# What is required:
When you reach the line in the listing below that contains "Bool) (n : Nat)", begin returning lines exactly as written, and stop after the line that contains "sqEntryReadError (n : Fin 64)". Return no other lines.

# Supplied data:
/-- A decoded word matches a row, the one at its opcode's place in the table. -/
theorem exists_row_of_decode {c : Word} {i : Instr} (h : decode c = .ok i) :
    ∃ row ∈ opcodeTable, c &&& row.mask = row.pattern := by
  have hf := decode_ok_iff.mp h
  have hop : (fieldsOf i).op - 1 < opcodeTable.length := by
    have := fieldsOf_op_range i
    simp only [opcodeTable, List.length_cons, List.length_nil]
    omega
  refine ⟨opcodeTable[(fieldsOf i).op - 1], List.getElem_mem hop, ?_⟩
  cases i with
  | add | sub => refine (maskR3_iff ?_).mpr ?_ <;> simp [opcodeTable, fieldsOf, hf]
  | muls | shl | shr => refine (maskRI_iff ?_).mpr ?_ <;> simp [opcodeTable, fieldsOf, hf]
  | bitlen => refine (maskR1_iff ?_).mpr ?_ <;> simp [opcodeTable, fieldsOf, hf]
  | cmp => refine (maskR2_iff ?_).mpr ?_ <;> simp [opcodeTable, fieldsOf, hf]
  | reduce | reducex | modinv => refine (maskRM_iff ?_).mpr ?_ <;> simp [opcodeTable, fieldsOf, hf]
  | modmul | modexp => refine (maskR4_iff ?_).mpr ?_ <;> simp [opcodeTable, fieldsOf, hf]

/-- A word that is no command is rejected, for one of the two reasons. -/
theorem decode_error_of_forall_ne {c : Word} (h : ∀ i, decode c ≠ .ok i) :
    ∃ e, decode c = .error e := by
  cases hc : decode c with
  | error e => exact ⟨e, rfl⟩
  | ok i => exact absurd hc (h i)

/-- R86: an assigned opcode with a nonzero must-be-zero field is illegal. -/
theorem decode_error_of_nonzeroUnused {row : OpcodeRow} (hrow : row ∈ opcodeTable) {c : Word}
    (hop : c &&& 0xFF = row.pattern) (hne : c &&& row.mask ≠ row.pattern) :
    ∃ e, decode c = .error e := by
  refine decode_error_of_forall_ne fun i hi => ?_
  obtain ⟨row', hrow', hmatch⟩ := exists_row_of_decode hi
  have hpattern : row'.pattern = row.pattern := (opcode_of_row hrow' hmatch).symm.trans hop
  exact hne (row_eq_of_pattern_eq row' hrow' row hrow hpattern ▸ hmatch)

/-- Settles O1: `decode_ok_iff` both ways; and a word that decodes matches the row of its opcode. -/
theorem decodeEncodeRoundTrip : Obligations.DecodeEncodeRoundTrip := by
  unfold Obligations.DecodeEncodeRoundTrip
  refine ⟨fun i hi => decode_encode hi, fun c i h => ?_,
    fun row hrow c => decode_error_of_nonzeroUnused hrow⟩
  obtain ⟨hwf, hf⟩ := decode_ok h
  exact ⟨hwf, encode_of_unpack hf⟩

/-! ### The rows and the fields they cut out -/

theorem unpack_eq_iff {c : Word} {f : Fields} :
    unpack c = f ↔ (unpack c).op = f.op ∧ (unpack c).rd = f.rd ∧ (unpack c).rs1 = f.rs1 ∧
      (unpack c).rs2 = f.rs2 ∧ (unpack c).rm = f.rm ∧ (unpack c).z = f.z ∧ (unpack c).imm = f.imm :=
  .of_eq (Fields.mk.injEq ..)

@[simp] theorem regField_rd (c : Word) : (regField c 8).val = (unpack c).rd := rfl
@[simp] theorem regField_rs1 (c : Word) : (regField c 12).val = (unpack c).rs1 := rfl
@[simp] theorem regField_rs2 (c : Word) : (regField c 16).val = (unpack c).rs2 := rfl
@[simp] theorem regField_rm (c : Word) : (regField c 20).val = (unpack c).rm := rfl
@[simp] theorem field_imm (c : Word) : field c 63 32 = (unpack c).imm := rfl
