-- ==== Sys2Proof/Syntax.lean ====
section
/-! DEFINITION. The commands of the block: one constructor for each row of the opcode table. -/
namespace Sys2Proof
open Sys2Proof.Machine

/-- A command or event that reaches the device. -/
inductive Instr where
  /-- PERST_N_ASSERT (R540). -/
  | perstNAssert (us : Nat)
  /-- PERST_N_RELEASE (R474). -/
  | perstNRelease (straps : BitVec 2)
  /-- START_STEP_COMPLETE (R475). -/
  | startStepComplete (ok : Bool) (f : Findings)
  /-- COOLANT_RECHECK (R475). -/
  | coolantRecheck (inlet : Byte) (flow : Byte)
  /-- SELF_START (R476). -/
  | selfStart
  /-- FUNCTION_LEVEL_RESET (R386). -/
  | functionLevelReset
  /-- LINK_DOWN (R386). -/
  | linkDown
  /-- REGISTER_WRITE (R2). -/
  | registerWrite (r : Reg) (p : Part) (v : Long)
  /-- REGISTER_PROTOCOL_ERROR (R388). -/
  | registerProtocolError (read : Bool) (n : Nat)
  /-- REG64_LOWER_HALF_WRITE (R388). -/
  | reg64LowerHalfWrite (r : Reg) (v : Word)
  /-- REG64_LOW_HALF_READ (R423). -/
  | reg64LowHalfRead (r : Reg)
  /-- RING_BASE_WRITE (R397). -/
  | ringBaseWrite (cq : Bool) (n : Fin 64) (v : Long)
  /-- SQ_ENABLE (R397). -/
  | sqEnable (n : Fin 64) (v : Word)
  /-- SQ_DISABLE (R397). -/
  | sqDisable (n : Fin 64) (v : Word)
  /-- CQ_ENABLE (R397). -/
  | cqEnable (n : Fin 64) (v : Word)
  /-- CQ_DISABLE (R397). -/
  | cqDisable (n : Fin 64) (v : Word)
  /-- SQ_DOORBELL (R398). -/
  | sqDoorbell (n : Fin 64) (v : Word)
  /-- CQ_DOORBELL (R398). -/
  | cqDoorbell (n : Fin 64) (v : Word)
  /-- PACKET_FETCH (R399). -/
  | packetFetch (n : Fin 64) (entry : BitVec 512)
  /-- SQ_ENTRY_READ_ERROR (R556). -/
  | sqEntryReadError (n : Fin 64)
  /-- OPCODE_INVALID_PACKET (R403). -/
  | opcodeInvalidPacket
  /-- REPLY_WRITE (R400). -/
  | replyWrite (cq : Fin 64)
  /-- MSIX_COALESCE_TIMEOUT (R401). -/
  | msixCoalesceTimeout (cq : Fin 64)
  /-- MSIX_UNMASK (R401). -/
  | msixUnmask (v : Option (Fin 2048))
  /-- BAR2_READ (R389). -/
  | bar2Read (off : Nat) (len : Nat) (upsets : List (Nat × BitVec 80))
  /-- BAR2_WRITE (R389). -/
  | bar2Write (off : Nat) (bytes : List Byte)
  /-- NOP (R404). -/
  | nop (tag : Tag)
  /-- FENCE (R411). -/
  | fence (tag : Tag)
  /-- QUERY (R405). -/
  | query (tag : Tag)
  /-- PROGRAM_LOAD (R206). -/
  | programLoad (tag : Tag)
  /-- PROGRAM_UNLOAD (R208). -/
  | programUnload (tag : Tag)
  /-- LAUNCH (R213). -/
  | launch (tag : Tag)
  /-- LAUNCH_LIST (R405). -/
  | launchList (tag : Tag)
  /-- LAUNCH_COMPLETE (R64). -/
  | launchComplete (id : Nat)
  /-- PREEMPT (R412). -/
  | preempt (tag : Tag)
  /-- RESUME (R412). -/
  | resume (tag : Tag)
  /-- CANCEL (R413). -/
  | cancel (tag : Tag)
  /-- MEM_COPY (R247). -/
  | memCopy (tag : Tag) (host : List Byte) (failRow : Option Nat)
  /-- MEM_FILL (R247). -/
  | memFill (tag : Tag)
  /-- MIGRATE (R245). -/
  | migrate (tag : Tag)
  /-- PIN (R246). -/
  | pin (tag : Tag)
  /-- UNPIN (R246). -/
  | unpin (tag : Tag)
  /-- WINDOW_STREAM (R249). -/
  | windowStream (tag : Tag)
  /-- WINDOW_CLOSE (R251). -/
  | windowClose (tag : Tag)
  /-- CTX_CREATE (R174). -/
  | ctxCreate (tag : Tag)
  /-- CTX_CREATE_POOL (R170). -/
  | ctxCreatePool (tag : Tag)
  /-- CTX_FORK (R183). -/
  | ctxFork (tag : Tag)
  /-- CTX_DESTROY (R187). -/
  | ctxDestroy (tag : Tag)
  /-- CTX_DESTROY_POOL (R172). -/
  | ctxDestroyPool (tag : Tag)
  /-- CTX_TRIM (R186). -/
  | ctxTrim (tag : Tag)
  /-- FN_TABLE_LOAD (R121). -/
  | fnTableLoad (tag : Tag)
  /-- FN_TABLE_CHECK_COMPLETE (R123). -/
  | fnTableCheckComplete (slot : Fin 8)
  /-- FN_TABLE_RELEASE (R124). -/
  | fnTableRelease (tag : Tag)
  /-- SLIP_TABLE_LOAD (R262). -/
  | slipTableLoad (tag : Tag)
  /-- SLIP_TABLE_RELEASE (R263). -/
  | slipTableRelease (tag : Tag)
  /-- BARRIER (R358). -/
  | barrier (tag : Tag)
  /-- BROADCAST (R358). -/
  | broadcast (tag : Tag)
  /-- REDUCE (R359). -/
  | reduce (tag : Tag)
  /-- ALLREDUCE (R359). -/
  | allreduce (tag : Tag)
  /-- REDUCE_SCATTER (R358). -/
  | reduceScatter (tag : Tag)
  /-- ALLGATHER (R358). -/
  | allgather (tag : Tag)
  /-- ALLTOALL (R358). -/
  | alltoall (tag : Tag)
  /-- SEND (R358). -/
  | send (tag : Tag)
  /-- RECV (R358). -/
  | recv (tag : Tag)
  /-- GRAD_CONTRIBUTE (R369). -/
  | gradContribute (tag : Tag)
  /-- GROUP_BIND (R354). -/
  | groupBind (tag : Tag)
  /-- GROUP_RELEASE (R356). -/
  | groupRelease (tag : Tag)
  /-- GRAD_JOB_OPEN (R368). -/
  | gradJobOpen (tag : Tag)
  /-- GRAD_JOB_CLOSE (R381). -/
  | gradJobClose (tag : Tag)
  /-- MEDIA_OPEN (R283). -/
  | mediaOpen (tag : Tag)
  /-- MEDIA_DECODE (R292). -/
  | mediaDecode (tag : Tag)
  /-- MEDIA_ENCODE (R294). -/
  | mediaEncode (tag : Tag)
  /-- MEDIA_CLOSE (R287). -/
  | mediaClose (tag : Tag)
  /-- CODEC_FRAME_COMPLETE (R289). -/
  | codecFrameComplete (job : Nat) (frame : Nat)
  /-- SLOT_RELEASE_EFFECT (R291). -/
  | slotReleaseEffect (session : Nat)
  /-- CANDLE_LOAD (R434). -/
  | candleLoad (tag : Tag)
  /-- CANDLE_ARM (R435). -/
  | candleArm (tag : Tag)
  /-- CANDLE_DISARM (R440). -/
  | candleDisarm (tag : Tag)
  /-- CANDLE_STREAM_FREED (R440). -/
  | candleStreamFreed (k : Fin 32)
  /-- CANDLE_LAUNCH (R438). -/
  | candleLaunch (k : Fin 32)
  /-- CANDLE_MEDIA_DECODE (R437). -/
  | candleMediaDecode (k : Fin 32)
  /-- CANDLE_MEDIA_ENCODE (R444). -/
  | candleMediaEncode (k : Fin 32)
  /-- CUTOFF (R442). -/
  | cutoff (k : Fin 32)
  /-- DELIVER (R443). -/
  | deliver (k : Fin 32)
  /-- FIRING_STAGE (R484). -/
  | firingStage (tag : Tag)
  /-- FIRING_COMMIT (R485). -/
  | firingCommit (tag : Tag) (flashOk : Bool)
  /-- FIRING_REVERT (R490). -/
  | firingRevert (tag : Tag)
  /-- ATTEST (R496). -/
  | attest (tag : Tag)
  /-- POWER_STATE_EMBER (R468). -/
  | powerStateEmber (tag : Tag)
  /-- POWER_STATE_RUN (R470). -/
  | powerStateRun (tag : Tag)
  /-- EMBER_EXIT_COMPLETE (R470). -/
  | emberExitComplete
  /-- POWER_CAP (R453). -/
  | powerCap (tag : Tag)
  /-- FABRIC_JOIN (R347). -/
  | fabricJoin (tag : Tag)
  /-- FABRIC_LEAVE (R348). -/
  | fabricLeave (tag : Tag)
  /-- LEAVE_DRAIN_TIMEOUT (R348). -/
  | leaveDrainTimeout
  /-- LEAVE_FORWARD_END (R348). -/
  | leaveForwardEnd
  /-- ROUTE_QUERY (R342). -/
  | routeQuery (tag : Tag)
  /-- COUNTER_PROGRAM (R529). -/
  | counterProgram (tag : Tag)
  /-- COUNTER_SNAPSHOT (R529). -/
  | counterSnapshot (tag : Tag)
  /-- COUNTER_STOP (R529). -/
  | counterStop (tag : Tag)
  /-- COUNTER_CLEAR (R529). -/
  | counterClear (tag : Tag)
  /-- DEBUG_ENTER (R532). -/
  | debugEnter (tag : Tag)
  /-- DEBUG_EXIT (R534). -/
  | debugExit (tag : Tag)
  /-- HALT (R533). -/
  | halt (tag : Tag)
  /-- CONTINUE (R533). -/
  | continue_ (tag : Tag)
  /-- DUMP (R533). -/
  | dump (tag : Tag) (bytes : List Byte)
  /-- HEALTH_QUERY (R518). -/
  | healthQuery (tag : Tag)
  /-- SACC_CAPTURE (R104). -/
  | saccCapture (k : Fin 12) (v : Word)
  /-- UE_LOG_CLEAR (R520). -/
  | ueLogClear
  /-- COUNTERS_RESUME (R527). -/
  | countersResume (d : DieIx)
  /-- CTR_SEL_WRITE (R524). -/
  | ctrSelWrite (d : DieIx) (i : Fin 8) (v : Word)
  /-- COUNTER_OVERFLOW (R526). -/
  | counterOverflow (d : DieIx) (i : Fin 8)
  /-- BW_WINDOW_CLOSE (R531). -/
  | bwWindowClose
  /-- SHMEM_PART_REQUEST (R229). -/
  | shmemPartRequest (k : Fin 12) (v : Word)
  /-- SHMEM_PART_APPLY (R229). -/
  | shmemPartApply (k : Fin 12)
  /-- TIME_CFG_WRITE (R418). -/
  | timeCfgWrite (v : Word)
  /-- TIME_RATE_WRITE (R419). -/
  | timeRateWrite (v : Word)
  /-- TIME_LOCK (R420). -/
  | timeLock
  /-- TIME_REFERENCE_LOSS (R420). -/
  | timeReferenceLoss
  /-- HOLDOVER_EXPIRY (R420). -/
  | holdoverExpiry
  /-- TIME_REFERENCE_RETURN (R420). -/
  | timeReferenceReturn
  /-- TPULSE_EDGE (R544). -/
  | tpulseEdge (errNs : Int) (inLimits : Bool)
  /-- PTP_MESSAGE (R422). -/
  | ptpMessage (m : PtpMsg)
  /-- POWER_CAP_TICK (R455). -/
  | powerCapTick (watts : Nat)
  /-- FAST_POWER_LIMIT (R456). -/
  | fastPowerLimit
  /-- FAST_LIMIT_RELEASE (R456). -/
  | fastLimitRelease
  /-- INPUT_VOLTAGE_LOSS (R449). -/
  | inputVoltageLoss
  /-- STAGE_OUT_OF_REGULATION (R450). -/
  | stageOutOfRegulation (i : Fin 16)
  /-- THERMAL_WARN (R461). -/
  | thermalWarn (inlet : Byte) (flow : Byte) (temps : List Nat)
  /-- THERMAL_THROTTLE_TICK (R461). -/
  | thermalThrottleTick (d : DieIx) (temp : Nat)
  /-- THERMAL_TRIP (R462). -/
  | thermalTrip
  /-- DIE_COMPARATOR_TRIP (R542). -/
  | dieComparatorTrip (d : DieIx)
  /-- BOARD_POWER_CAP (R453). -/
  | boardPowerCap (cap : Half) (window : Half)
  /-- BOARD_WAKE (R470). -/
  | boardWake
  /-- WAKE_N_TIMEOUT (R470). -/
  | wakeNTimeout
  /-- MCTP_TELEMETRY_READ (R459). -/
  | mctpTelemetryRead
  /-- BOARD_MEMORY_POWER_LOSS (R466). -/
  | boardMemoryPowerLoss
  /-- I3C_ENTDAA (R548). -/
  | i3cEntdaa
  /-- JTAG_INSTRUCTION (R549). -/
  | jtagInstruction (i : JtagInstr)
  /-- TILE_EXECUTION_START (R226). -/
  | tileExecutionStart (k : Fin 12) (t : Fin 16) (launch : Nat)
  /-- TILE_READY_MOVE (R226). -/
  | tileReadyMove (k : Fin 12) (t : Fin 16) (launch : Nat) (ix : Nat) (side : Fin 3)
  /-- TILE_EXECUTION_END (R55). -/
  | tileExecutionEnd (k : Fin 12) (t : Fin 16) (residueFail : Bool)
  /-- CHAIN_SEGMENT_ARRIVE (R98). -/
  | chainSegmentArrive (launch : Nat) (run : Nat) (segment : Nat)
  /-- PIPELINE_EXECUTION_END (R160). -/
  | pipelineExecutionEnd (k : Fin 12) (p : Fin 8) (launch : Nat) (residueFail : Bool)
  /-- VECTOR_EXECUTION_END (R110). -/
  | vectorExecutionEnd (die : Fin 14) (unit : Fin 2) (launch : Nat) (ix : Nat) (regFails : Nat)
  /-- PIXEL_EXECUTION_END (R306). -/
  | pixelExecutionEnd (w : Fin 2) (launch : Nat) (ix : Nat) (residueFail : Bool)
  /-- ATOMIC (R233). -/
  | atomic (r : AtomicReq)
  /-- MESH_RETRY_EXHAUSTED (R17). -/
  | meshRetryExhausted (who : MeshIssuer)
  /-- SCRUB_TICK (R505). -/
  | scrubTick (r : ScrubRead)
  /-- LANE_REPAIR (R511). -/
  | laneRepair (stack : Fin 24) (group : Nat) (lane : Nat) (codewords : Nat)
  /-- ELEMENT_FAILURE (R513). -/
  | elementFailure (e : Element)
  /-- LAMPLIGHTER_WATCHDOG (R512). -/
  | lamplighterWatchdog (c : Fin 9)
  /-- LAMPLIGHTER_TAKEOVER (R512). -/
  | lamplighterTakeover
  /-- LEDGER_RECORD_WRITE (R517). -/
  | ledgerRecordWrite
  /-- MIGRATION_EPOCH_END (R243). -/
  | migrationEpochEnd
  /-- UNIT_MOVE_COMPLETE (R242). -/
  | unitMoveComplete (ix : Nat)
  /-- WINDOW_USE_FILLED (R250). -/
  | windowUseFilled (w : Fin 8)
  /-- SLIP_BLOCK_HEADER_READ (R264). -/
  | slipBlockHeaderRead (k : Fin 12) (launch : Nat) (buf : Nat) (unit : Nat)
  /-- SLIP_BLOCK_DECODED (R267). -/
  | slipBlockDecoded (k : Fin 12)
  /-- SLIP_DAMAGE_REREAD (R269). -/
  | slipDamageReread (k : Fin 12)
  /-- FORERUNNER_BLOCK_DECODED (R271). -/
  | forerunnerBlockDecoded (k : Fin 12) (launch : Nat) (buf : Nat) (unit : Nat)
  /-- LINK_HELLO (R333). -/
  | linkHello (p : Fin 128) (h : Hello)
  /-- HELLO_INTERVAL_TICK (R333). -/
  | helloIntervalTick
  /-- NEIGHBOUR_DEAD (R333). -/
  | neighbourDead (p : Fin 128)
  /-- DATA_FLIT_RECEIVE (R320). -/
  | dataFlitReceive (p : Fin 128) (f : Flit) (corrected : List Nat) (bad : Bool)
  /-- IDLE_FLIT_RECEIVE (R318). -/
  | idleFlitReceive (p : Fin 128) (f : Flit) (corrected : List Nat) (bad : Bool)
  /-- LINK_RETRY (R320). -/
  | linkRetry (p : Fin 128) (seq : BitVec 12)
  /-- ABORT_FLIT (R323). -/
  | abortFlit (p : Fin 128) (vc : BitVec 2) (src : NodeId) (msgId : BitVec 12)
  /-- ROUTE_FLIT (R341). -/
  | routeFlit (p : Fin 128) (r : RouteBody)
  /-- AUTH_FLIT (R345). -/
  | authFlit (p : Fin 128) (a : AuthBody)
  /-- AUTH_RETRY_TIMER (R346). -/
  | authRetryTimer (p : Fin 128)
  /-- LANE_BER_WINDOW_END (R325). -/
  | laneBerWindowEnd (p : Fin 128)
  /-- SPARE_REQUEST (R326). -/
  | spareRequest (p : Fin 128) (lane : Fin 8)
  /-- SPARE_READY (R326). -/
  | spareReady (p : Fin 128) (lane : Fin 8)
  /-- LANE_LOST (R327). -/
  | laneLost (p : Fin 128) (w : Fin 9)
  /-- RETRAIN_COMPLETE (R328). -/
  | retrainComplete (p : Fin 128) (good : BitVec 9) (ok : Bool)
  /-- LASER_FEED_FAIL (R315). -/
  | laserFeedFail (l : Fin 4) (feed : Fin 18) (failed : Bool)
  /-- MESSAGE_ACK_TIMEOUT (R324). -/
  | messageAckTimeout (l : Fin 4) (msgId : BitVec 12)
  /-- NO_ROUTE_TIMEOUT (R341). -/
  | noRouteTimeout (p : Fin 128) (vc : BitVec 2)
  /-- ELECTION_TIMEOUT (R335). -/
  | electionTimeout
  /-- MEMBERSHIP_EVENT (R350). -/
  | membershipEvent (e : MemberEvent)
  /-- HELD_MESSAGE_TIMEOUT (R351). -/
  | heldMessageTimeout (i : Nat)
  /-- BIND_MESSAGE (R354). -/
  | bindMessage (i : Nat)
  /-- READY_MESSAGE (R360). -/
  | readyMessage (i : Nat)
  /-- COLL_DATA_MESSAGE (R362). -/
  | collDataMessage (i : Nat)
  /-- CHAIN_MESSAGE (R363). -/
  | chainMessage (i : Nat)
  /-- CONTRIB_MESSAGE (R373). -/
  | contribMessage (i : Nat) (residueFails : Nat)
  /-- RESULT_MESSAGE (R373). -/
  | resultMessage (i : Nat)
  /-- ENDPOINT_MESSAGE (R372). -/
  | endpointMessage (i : Nat)
  /-- COLL_ABORT_MESSAGE (R378). -/
  | collAbortMessage (i : Nat)
  /-- COLL_TIMEOUT (R360). -/
  | collTimeout (id : Nat)
  /-- STEP_TIMEOUT (R377). -/
  | stepTimeout (job : Nat) (bucket : Nat) (shard : Nat)
  /-- INPUT_POWER_APPLIED (R539). -/
  | inputPowerApplied
  /-- LASER_FEED_RESTORED (R315). -/
  | laserFeedRestored (l : Fin 4) (feed : Fin 18)
  /-- SPARE_WAVELENGTH_TRAINED (R326). -/
  | spareWavelengthTrained (p : Fin 128) (lane : Fin 8)
  deriving DecidableEq, Repr

end Sys2Proof
end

# Answer:
  | registerProtocolError (read : Bool) (n : Nat)
  /-- REG64_LOWER_HALF_WRITE (R388). -/
  | reg64LowerHalfWrite (r : Reg) (v : Word)
  /-- REG64_LOW_HALF_READ (R423). -/
  | reg64LowHalfRead (r : Reg)
  /-- RING_BASE_WRITE (R397). -/
  | ringBaseWrite (cq : Bool) (n : Fin 64) (v : Long)
  /-- SQ_ENABLE (R397). -/
  | sqEnable (n : Fin 64) (v : Word)
  /-- SQ_DISABLE (R397). -/
  | sqDisable (n : Fin 64) (v : Word)
  /-- CQ_ENABLE (R397). -/
  | cqEnable (n : Fin 64) (v : Word)
  /-- CQ_DISABLE (R397). -/
  | cqDisable (n : Fin 64) (v : Word)
  /-- SQ_DOORBELL (R398). -/
  | sqDoorbell (n : Fin 64) (v : Word)
  /-- CQ_DOORBELL (R398). -/
  | cqDoorbell (n : Fin 64) (v : Word)
  /-- PACKET_FETCH (R399). -/
  | packetFetch (n : Fin 64) (entry : BitVec 512)
  /-- SQ_ENTRY_READ_ERROR (R556). -/
  | sqEntryReadError (n : Fin 64)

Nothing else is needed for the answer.